PrivateSeries
PrivateSeries
The PrivateSeries API is based on pandas.Series, but in this case, all the methods are differentially private. PrivateSeries is available as part of op_pandas library in Antigranular.
Constructor
The PrivateSeries constructor is as follows:
class op_pandas.PrivateSeries(series = None, metadata = None, categorical_metadata = None)

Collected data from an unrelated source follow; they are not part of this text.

/-- A body that writes inside the command's windows only. -/
theorem BodyStep.of_mem {i : Instr} {s t : State} {m : Memory} (h : BodyStep i s t) (hi : i = .blit ∨ i = .fill)
    (hw : t.mem.wf = true → m.wf = true)
    (hk : windowsInRange i s.opr = true → ∀ a, inSome (writtenWindows i s.opr) a = false → m.read a = t.mem.read a) :
    BodyStep i s { t with mem := m } := by
  refine ⟨?_, fun w => hw (h.wf w), fun hr a ha => (hk hr a ha).trans (h.kept hr a ha), h.palette, h.palColor, h.index,
    h.entries, fun h1 h2 => ?_⟩
  · rw [h.frame]
  · rcases hi with rfl | rfl <;> simp at h1 h2

theorem BodyStep.opr {i : Instr} {s t : State} (h : BodyStep i s t) : t.opr = s.opr := by rw [h.frame]

/-- A write to a pixel of the clipped destination rect. -/
theorem BodyStep.write {i : Instr} {s t : State} (h : BodyStep i s t) (hi : i = .blit ∨ i = .fill) {ij : Nat × Nat}
    (hij : ij ∈ offsets (clippedDest s.opr).width (clippedDest s.opr).height) (v : Byte) :
    BodyStep i s (memWrite (destPixel s.opr ij) v t).state := by
  unfold memWrite
  split
  · refine h.of_mem hi (fun w => Memory.wf_write w (word_lt_addrSpace _) v) (fun hr a ha => ?_)
    refine Memory.read_write_ne _ _ ?_
    rintro rfl
    have hd : (destBitmap s.opr).inRange = true ∧ inSome [destBitmap s.opr] (destPixel s.opr ij).toNat = false := by
      rcases hi with rfl | rfl <;>
        simp_all [windowsInRange, windows, readWindows, writtenWindows]
    have := destPixel_mem hd.1 hij
    simp [inSome, this] at hd
  · exact h

theorem fillBody_step (s : State) : BodyStep .fill s (fillBody s).state := by
  unfold fillBody
  exact forEach_inv_mem _ (fun ij hij t ht => ht.write (.inr rfl) hij _) (.refl _ s)

theorem blitBody_step (s : State) : BodyStep .blit s (blitBody s).state := by
  unfold blitBody
  split
  · exact .refl _ s
  · refine forEach_inv_mem _ (fun ij hij t ht => ?_) (.refl _ s)
    unfold blitPixel
    cases hr : memRead (blitFrom s.opr ij) t with
    | ok v u =>
      rw [Eff.ok_andThen, memRead_ok hr]
      exact ht.write (.inl rfl) hij v
    | raise e a u =>
      have := memRead_state (blitFrom s.opr ij) t
      rw [hr] at this
      rw [Eff.raise_andThen, Eff.raise_state, show u = t from this]
      exact ht

/-- A push, by one of the two commands that push. -/
theorem BodyStep.push {i : Instr} {s t : State} (h : BodyStep i s t) (hi : i = .palPush ∨ i = .palLoad6) (c : Color)
    (a : Word) : BodyStep i s (push c a t).state := by
  rcases push_cases c a t with ⟨p, k, found, hp, he⟩ | ⟨-, he⟩ <;> rw [he]
  · have hm : i ∈ [.palPush, .palLoad6, .palFind] ∧ i ∈ [.palClear, .palPush, .palLoad6] ∧ i ≠ .palRead := by
      rcases hi with rfl | rfl <;> simp
    refine ⟨?_, h.wf, h.kept, fun ok => pushColor_ok hp (h.palette ok), h.palColor, fun hn => absurd hm.1 hn,
      fun hn => absurd hm.2.1 hn, h.memory⟩
    rw [Eff.ok_state, h.frame]
    rfl
  · exact h

/-- `IN_USED` of PAL_LOAD6. -/
theorem BodyStep.inUsed {i : Instr} {s t : State} (h : BodyStep i s t) (n : Word) : BodyStep i s { t with inUsed := n } := by
  refine ⟨?_, h.wf, h.kept, h.palette, h.palColor, h.index, h.entries, h.memory⟩
  rw [h.frame]

/-- A body's steps do not depend on the `IN_USED` it begins with. -/
theorem BodyStep.after_inUsed {i : Instr} {s t : State} {n : Word} (h : BodyStep i { s with inUsed := n } t) :
    BodyStep i s t :=
  ⟨by rw [h.frame], h.wf, h.kept, h.palette, h.palColor, h.index, h.entries, h.memory⟩

theorem loadEntry_step {s t : State} (h : BodyStep .palLoad6 s t) (e : Nat) :
    BodyStep .palLoad6 s (loadEntry e t).state := by
  have read : ∀ (a : Word) (t : State) (f : Byte → State → Eff Unit), BodyStep .palLoad6 s t →
      (∀ v, BodyStep .palLoad6 s (f v t).state) → BodyStep .palLoad6 s ((memRead a t).andThen f).state := by
    intro a t f ht hf
    unfold memRead
    split
    · exact hf _
    · exact ht
  unfold loadEntry
  refine read _ _ _ h fun r => read _ _ _ h fun g => read _ _ _ h fun b => ?_
  have hp := h.push (.inr rfl) { r := expand6 r, g := expand6 g, b := expand6 b } (BitVec.ofNat 32 (3 * e))
  cases hx : Machine.push { r := expand6 r, g := expand6 g, b := expand6 b } (BitVec.ofNat 32 (3 * e)) t with
  | ok _ u => rw [hx] at hp; exact hp.inUsed _
  | raise _ _ u => rw [hx] at hp; exact hp

/-! ### A host command -/

/-- The state in which a body begins differs in the model's own `unsettled` only. -/
theorem markOverlap_frame (i : Instr) (s : State) :
    markOverlap i s = { s with unsettled := s.unsettled || windowsOverlap i s.opr } := rfl

/-- The ways in which the host command `i` gives a next state: a start check fails, or its stream begins, or its body ends in
completion or in an error. -/
inductive CommandStep (i : Instr) (s : State) : State → Prop where
  | check (e : Error) (n : Word) : CommandStep i s (abort e 0#32 { s with inUsed := n })
  | begin (t : State) (inRange : windowsInRange i s.opr = true)
      (which : (i = .lcwDecode ∧ t.phase = .lcwMode) ∨ (i = .zrleExpand ∧ t.phase = .zrle))
      (start : t.eng.inPos = 0#32 ∧ t.eng.outLen = 0#32 ∧ (i = .lcwDecode → t.eng.cmdStart = 0#32))
      (frame : t = { markOverlap i s with phase := t.phase, eng := t.eng }) : CommandStep i s t
  | done (u : State) (inRange : windowsInRange i s.opr = true) (body : BodyStep i (markOverlap i s) u) :
      CommandStep i s (complete u)
  | error (u : State) (inRange : windowsInRange i s.opr = true) (body : BodyStep i (markOverlap i s) u) (e : Error)
      (a : Word) : CommandStep i s (abort e a u)

theorem runBody_cases {i : Instr} {badLen : Bool} {body : State → Outcome} {s t : State}
    (h : runBody i badLen body s = .next t) :
    (∃ e, t = abort e 0#32 s) ∨ (windowsInRange i s.opr = true ∧ body (markOverlap i s) = .next t) := by
  unfold runBody at h
  split at h
  · cases h; exact .inl ⟨_, rfl⟩
  · rename_i hr
    split at h
    · cases h; exact .inl ⟨_, rfl⟩
    · split at h
      · cases h
      · exact .inr ⟨by simpa using hr, h⟩

/-- The state in which the checks fail or the body begins may have another `IN_USED`, as PAL_LOAD6's has. -/
theorem CommandStep.of_body {i : Instr} {badLen : Bool} {body : State → Eff Unit} {s t : State}
    (n : Word) (hb : ∀ u, BodyStep i u (body u).state)
    (h : runBody i badLen (fun u => endBody (body u)) { s with inUsed := n } = .next t) : CommandStep i s t := by
  rcases runBody_cases h with ⟨e, rfl⟩ | ⟨hr, h⟩
  · exact .check e n
  · have hx := (hb (markOverlap i { s with inUsed := n })).after_inUsed (s := markOverlap i s)
    cases he : body (markOverlap i { s with inUsed := n }) with
    | ok _ u => rw [he] at h hx; cases h; exact CommandStep.done (s := s) u hr hx
    | raise e a u => rw [he] at h hx; cases h; exact CommandStep.error (s := s) u hr hx e a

The PrivateSeries parameters are described below:
series: pandas.SeriesA Pandas Series, with data consisting of only strings, integers, floats, and booleans.
metadata: Tuple(float,float)Metadata containing the bounds of the given Series. The metadata should be in the following form: (bound_low, bound_hi).
If the Series contains string data, the metadata should not be provided.
categorical_metadata: ListMetadata containing information about the categorical data of the given Series. The categorical_metadata should be a list containing all the categories in the Series. The data types for all the elements in the list must be the same.
The code blocks below present two distinct examples of PrivateSeries:
Series : [10, 20, 30, 40, 10, 42, 54]
metadata : (0, 60)
categorical_metadata : None
Series : ["a", "b", "a", "b", "a", "a"]
metadata : None
categorical_metadata: ["a", "b"]
General Functions
PrivateSeries provides several internal functions you can use when working with series. The PrivateSeries general functions include:
categorical_metadata
categorical_metadata
This method returns the categorical_metadata of the PrivateSeries
PrivateSeries.categorical_metadata -> List
copy
copy
The copy() method returns a copy of the PrivateSeries.
PrivateSeries.copy() -> PrivateSeries
describe
describe
The describe() method returns a statistical description of the data in the DataFrame.
PrivateSeries.describe(eps, percentiles = None, include = None, exclude = None)
The available parameters of describe() are the following:
eps: floatThe epsilon provided to the differentially private calculation. The eps value must be >=0.
percentiles: list-like of numbers, optionalThe percentiles to include in the output. All should fall between 0 and 1. The default is [.25, .5, .75], which returns the 25th, 50th, and 75th percentiles.
include: ‘all’, list-like of dtypes or None (default), optionalThis option is ignored for Series.
exclude: list-like of dtypes or None (default), optionalA blocked list of data types to omit from the result. The available options are as follows:
- A list-like of dtypes : Excludes the provided data types from the result.
- To exclude numeric types submit
numpy.number. - To exclude object columns submit the data type
numpy.object. - Strings can also be used in the style of
select_dtypes(e.g.df.describe(exclude=['O'])). - To exclude pandas’ categorical columns, use
category.
- To exclude numeric types submit
- None (default): The result will exclude nothing.
dropna
dropna
The dropna() method missing values within a PrivateSeries..
PrivateSeries.dropna(axis=0)
The available parameters of dropna() are the following:
axis: boolean {index (0), columns (1)}, default = 0Not applied in Series.
dtypes
dtypes
The dtypes property returns the data type information of the PrivateSeries.
PrivateSeries.dtypes
isnull
isnull
The isnull() method detects missing values for an array-like object.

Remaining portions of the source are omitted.